/-! ## Reset values -/

/-- Every block at the reset values its chapter states (R4, R32, R50, R75, R89, R107, R108, R121, R131, R136, R147,
R149 to R151), but for the image buffer and the start cause, in which the kinds of reset differ. -/
structure Part.atResetValues (p : Part) : Prop where
  rescue       : p.rsq.state = .start ∧ p.rsq.cause = .none
  safeOutputs  : p.rsq.outputs = { brakeRelease := false, driveEnable := false, direction := .down,
                                   doorRequest := false, alarm := false }
  rescueTimers : ∀ t ∈ [p.rsq.verifyTimer, p.rsq.gateTimer, p.rsq.progressTimer, p.rsq.speedTimer, p.rsq.brakeTimer,
                         p.rsq.levelTimer, p.rsq.standstillTimer, p.rsq.doorTimer], t = .stopped
  rescueCounts : p.rsq.probeWindow = 0 ∧ p.rsq.probePulses = 0 ∧ p.rsq.probeNet = 0 ∧ p.rsq.progressNet = 0
                   ∧ p.rsq.speedCount = 0 ∧ p.rsq.netReverse = 0
  rescueMarks  : p.rsq.voiceUnavailable = false ∧ p.rsq.brakeSeen = false ∧ p.rsq.cancelCame = false
  plan         : p.pcu.plan.kind = .none ∧ p.pcu.plan.basis = .none ∧ p.pcu.plan.direction = none
                   ∧ p.pcu.plan.blockCause = .none ∧ p.pcu.plan.target = 0 ∧ p.pcu.plan.motorDraw = 0
                   ∧ p.pcu.plan.totalDraw = some 0 ∧ p.pcu.plan.draw = 0 ∧ p.pcu.plan.levelDraw = 0
                   ∧ p.pcu.plan.timeEstimate = 0 ∧ p.pcu.plan.timeUnits = 0 ∧ p.pcu.plan.key = none
  episode      : p.pcu.waitSeconds = 0 ∧ p.pcu.refusals = 0 ∧ p.pcu.loadOverride = false
  admission    : p.adu.state = .none ∧ p.adu.heldDraw = 0 ∧ p.adu.admittedDraw = 0 ∧ p.adu.retryTimer = .stopped
                   ∧ p.adu.deferralTimer = .stopped ∧ p.adu.stuckTimer = .stopped ∧ p.adu.withdrawn = false
                   ∧ p.adu.pendingSeek = false ∧ p.adu.pendingKey = false ∧ p.adu.lastRelease = none
  view         : p.pvw.records = [] ∧ p.pvw.lastReleased = 15 ∧ p.pvw.sEff = none ∧ p.pvw.mismatch = false
  engine       : p.fre.phase = .idle ∧ p.fre.rx = .empty ∧ p.fre.role = .none ∧ p.fre.response = none
                   ∧ p.fre.listed = false ∧ p.fre.queue = [] ∧ p.fre.inFlight = none ∧ p.fre.list = []
                   ∧ p.fre.duplicate = false ∧ p.fre.presenceTimer = .stopped
  errors       : p.fre.counters.symbol = 0 ∧ p.fre.counters.framing = 0 ∧ p.fre.counters.check = 0
                   ∧ p.fre.counters.echo = 0 ∧ p.fre.counters.unknownKind = 0 ∧ p.fre.counters.arbitration = 0
  line         : p.lif.integrator = 0 ∧ p.lif.filtered = false ∧ p.lif.samples = 96 ∧ p.lif.traffic = false
                   ∧ p.lif.tx = none ∧ p.lif.lineState = .idle ∧ p.lif.echoRun = 0 ∧ p.lif.lostTimer = .stopped
                   ∧ p.lif.loopResult = .none ∧ p.lif.loopRun = none
  supervision  : p.liu.heartbeat = .unsupervised ∧ p.liu.heartbeatTimer = .stopped ∧ p.liu.lastKind = none
                   ∧ p.liu.repeats = 0 ∧ p.liu.position = 0 ∧ p.liu.positionValid = false ∧ p.liu.load = none
                   ∧ p.liu.controller = none ∧ p.liu.lockout = false ∧ p.liu.stall = false ∧ p.liu.cancel = false
                   ∧ p.liu.encoder = p.pins.encoder
  inputs       : p.liu.mains = { level := p.pins.mains, candidate := p.pins.mains, timer := .stopped }
                   ∧ p.liu.chain = { level := p.pins.chain, candidate := p.pins.chain, timer := .stopped }
                   ∧ p.liu.doorZone = { level := p.pins.doorZone, candidate := p.pins.doorZone, timer := .stopped }
                   ∧ p.liu.doorsOpen = { level := p.pins.doorsOpen, candidate := p.pins.doorsOpen, timer := .stopped }
                   ∧ p.liu.brakeFeedback = { level := p.pins.brakeFeedback, candidate := p.pins.brakeFeedback
                                             timer := .stopped }
  voice        : p.anu.current = none ∧ p.anu.next = none ∧ p.anu.cache = none ∧ p.anu.fifo = []
                   ∧ p.anu.lastDuty = 128 ∧ p.anu.volume = 0 ∧ p.anu.movingOwed = false ∧ p.anu.patience = .stopped
                   ∧ p.anu.voiceFault = false ∧ p.anu.underruns = 0 ∧ p.anu.transaction = .none
                   ∧ p.anu.speaker = .low
  port         : p.lpc.phase = .idle ∧ p.lpc.staging = [] ∧ p.lpc.byteCount = 0 ∧ p.lpc.bitCount = 0
                   ∧ p.lpc.committed = false ∧ p.lpc.lastResult = .none ∧ p.lpc.failOffset = none
                   ∧ p.lpc.portErrors = 0

/-! ## The words of the statements -/

/-- The pieces of a part, by block. -/
inductive Block where
  | rsq | pcu | adu | pvw | fre | lif | liu | anu | lpc | pins | choices
  deriving DecidableEq, Repr

/-- The frame of a statement: outside the blocks named, `q` is `p`. -/
def Part.sameOutside (changed : List Block) (q p : Part) : Prop :=
  (Block.rsq ∉ changed → q.rsq = p.rsq) ∧ (Block.pcu ∉ changed → q.pcu = p.pcu)
    ∧ (Block.adu ∉ changed → q.adu = p.adu) ∧ (Block.pvw ∉ changed → q.pvw = p.pvw)
    ∧ (Block.fre ∉ changed → q.fre = p.fre) ∧ (Block.lif ∉ changed → q.lif = p.lif)
    ∧ (Block.liu ∉ changed → q.liu = p.liu) ∧ (Block.anu ∉ changed → q.anu = p.anu)
    ∧ (Block.lpc ∉ changed → q.lpc = p.lpc) ∧ (Block.pins ∉ changed → q.pins = p.pins)
    ∧ (Block.choices ∉ changed → q.choices = p.choices)

/-- The part works: RSTN is high (R153). -/
def State.working (s : State) : Prop := s.part.pins.resetLow = false

/-- The part once a transaction of the lift port has been taken: the model's mark of R31 is clear, and all else stands (assumption
44: DESIGN CHOICE, safe). -/
def Part.settled (p : Part) : Part := { p with rsq := { p.rsq with cancelCame := false } }

/-- The part works, and the lift port takes the next transaction from its beginning (R147). -/
def State.portReady (s : State) : Prop := s.working ∧ s.part.lpc.awaitRelease = false

/-- The part is in service: it works and its configuration is committed (R150). -/
def State.inService (s : State) : Prop := s.working ∧ s.part.lpc.committed = true

/-- The line's events reach FRE and LIF: the part works and no loopback test runs (R119). -/
def State.listening (s : State) : Prop := s.working ∧ s.part.lif.loopRun = none

/-- The timers whose expiries are commands, each with its command. -/
def timersWithExpiries : List ((Part → Timer) × Instr) :=
  [ (fun p => p.rsq.verifyTimer, .verifyTimerExpiry), (fun p => p.rsq.gateTimer, .gateFallbackExpiry),
    (fun p => p.rsq.brakeTimer, .brakeTimerExpiry), (fun p => p.rsq.progressTimer, .progressWindowEnd),
    (fun p => p.rsq.speedTimer, .speedWindowEnd), (fun p => p.rsq.levelTimer, .levelTimerExpiry),
    (fun p => p.rsq.standstillTimer, .standstillExpiry), (fun p => p.rsq.doorTimer, .doorTimerExpiry),
    (fun p => p.pcu.waitTimer, .waitSecondsTimerExpiry), (fun p => p.adu.retryTimer, .retryTimerExpiry),
    (fun p => p.adu.deferralTimer, .deferralLimitExpiry), (fun p => p.adu.stuckTimer, .lineStuckTimerExpiry),
    (fun p => p.fre.presenceTimer, .presenceTimerExpiry), (fun p => p.lif.lostTimer, .lostRetryTimerExpiry),
    (fun p => p.liu.heartbeatTimer, .heartbeatExpiry), (fun p => p.liu.mains.timer, .debounceExpiry .mains),
    (fun p => p.liu.chain.timer, .debounceExpiry .chain), (fun p => p.liu.doorZone.timer, .debounceExpiry .doorZone),
    (fun p => p.liu.doorsOpen.timer, .debounceExpiry .doorsOpen),
    (fun p => p.liu.brakeFeedback.timer, .debounceExpiry .brakeFeedback),
    (fun p => p.anu.patience, .patienceTimerExpiry) ]

/-- The expiry `c` of a running timer falls: the timer is at its end, or the clock has not queued this expiry at the last
sample and the command stands for the timer's own (assumptions 2 and 51: DESIGN CHOICE, safe). -/
def State.expires (c : Instr) (timer : Timer) (s : State) : Prop :=
  timer.isRunning = true ∧ (timer = .running 0 ∨ c ∉ s.announced)

/-- The port after a transaction in which LP_DO carried these bytes and bits: idle, the staging store and the counts
empty (R147). -/
def Lpc.closed (out : List Byte) (bits : List Bool) (l : Lpc) : Lpc :=
  { l with phase := .idle, staging := [], byteCount := 0, bitCount := 0, snapshot := [], dout := out, doutBits := bits }

/-- The five outputs at rest, with the drive direction held (R5). -/
def Outputs.atRest (door alarm : Bool) (o : Outputs) : Outputs :=
  { brakeRelease := false, driveEnable := false, direction := o.direction, doorRequest := door, alarm := alarm }

/-- The sequencer's record after an entry to a state in which the car is not moved: every timer stopped, the
outputs of R5, the cause given, the model's mark of R31 clear (assumption 44: DESIGN CHOICE, safe). -/
def Rsq.rested (state : RescueState) (cause : Cause) (door alarm : Bool) (r : Rsq) : Rsq :=
  { r with
    state := state, cause := cause, cancelCame := false, verifyTimer := .stopped, gateTimer := .stopped, probeTick := .stopped
    progressTimer := .stopped, speedTimer := .stopped, brakeTimer := .stopped, levelTimer := .stopped
    standstillTimer := .stopped, doorTimer := .stopped, outputs := r.outputs.atRest door alarm }

/-- The node's Presence with the parts of R90 given. -/
def Part.presence (code : Nat) (draw : Option Nat) (key : Option Key) (solo : Bool) (p : Part) : Frame :=
  .presence p.settings.node
    { code := code, storeLimit := p.settings.storeLimit, draw := draw, key := key, mismatch := p.pvw.mismatch
      solo := solo }

/-- The admission record after ADU has taken "ended" with an outcome (R66). -/
def Adu.released (outcome : ReleaseOutcome) (a : Adu) : Adu :=
  if a.state = .holder ∨ a.state = .solo then
    { a with state := .none, heldDraw := 0, admittedDraw := 0, retryTimer := .stopped, deferralTimer := .stopped
             lastRelease := some outcome }
  else a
++++++++
• _WHAT THE TASK REQUIRES_
Every line above from the line with "p.liu.load = none" to the line with "q.anu = p.anu)", both included, must be reproduced exactly, and no other line may appear.

• _SOLUTION TO THIS EXERCISE_
                   ∧ p.liu.repeats = 0 ∧ p.liu.position = 0 ∧ p.liu.positionValid = false ∧ p.liu.load = none
                   ∧ p.liu.controller = none ∧ p.liu.lockout = false ∧ p.liu.stall = false ∧ p.liu.cancel = false
                   ∧ p.liu.encoder = p.pins.encoder
  inputs       : p.liu.mains = { level := p.pins.mains, candidate := p.pins.mains, timer := .stopped }
                   ∧ p.liu.chain = { level := p.pins.chain, candidate := p.pins.chain, timer := .stopped }
                   ∧ p.liu.doorZone = { level := p.pins.doorZone, candidate := p.pins.doorZone, timer := .stopped }
                   ∧ p.liu.doorsOpen = { level := p.pins.doorsOpen, candidate := p.pins.doorsOpen, timer := .stopped }
                   ∧ p.liu.brakeFeedback = { level := p.pins.brakeFeedback, candidate := p.pins.brakeFeedback
                                             timer := .stopped }
  voice        : p.anu.current = none ∧ p.anu.next = none ∧ p.anu.cache = none ∧ p.anu.fifo = []
                   ∧ p.anu.lastDuty = 128 ∧ p.anu.volume = 0 ∧ p.anu.movingOwed = false ∧ p.anu.patience = .stopped
                   ∧ p.anu.voiceFault = false ∧ p.anu.underruns = 0 ∧ p.anu.transaction = .none
                   ∧ p.anu.speaker = .low
  port         : p.lpc.phase = .idle ∧ p.lpc.staging = [] ∧ p.lpc.byteCount = 0 ∧ p.lpc.bitCount = 0
                   ∧ p.lpc.committed = false ∧ p.lpc.lastResult = .none ∧ p.lpc.failOffset = none
                   ∧ p.lpc.portErrors = 0

/-! ## The words of the statements -/

/-- The pieces of a part, by block. -/
inductive Block where
  | rsq | pcu | adu | pvw | fre | lif | liu | anu | lpc | pins | choices
  deriving DecidableEq, Repr

/-- The frame of a statement: outside the blocks named, `q` is `p`. -/
def Part.sameOutside (changed : List Block) (q p : Part) : Prop :=
  (Block.rsq ∉ changed → q.rsq = p.rsq) ∧ (Block.pcu ∉ changed → q.pcu = p.pcu)
    ∧ (Block.adu ∉ changed → q.adu = p.adu) ∧ (Block.pvw ∉ changed → q.pvw = p.pvw)
    ∧ (Block.fre ∉ changed → q.fre = p.fre) ∧ (Block.lif ∉ changed → q.lif = p.lif)
    ∧ (Block.liu ∉ changed → q.liu = p.liu) ∧ (Block.anu ∉ changed → q.anu = p.anu)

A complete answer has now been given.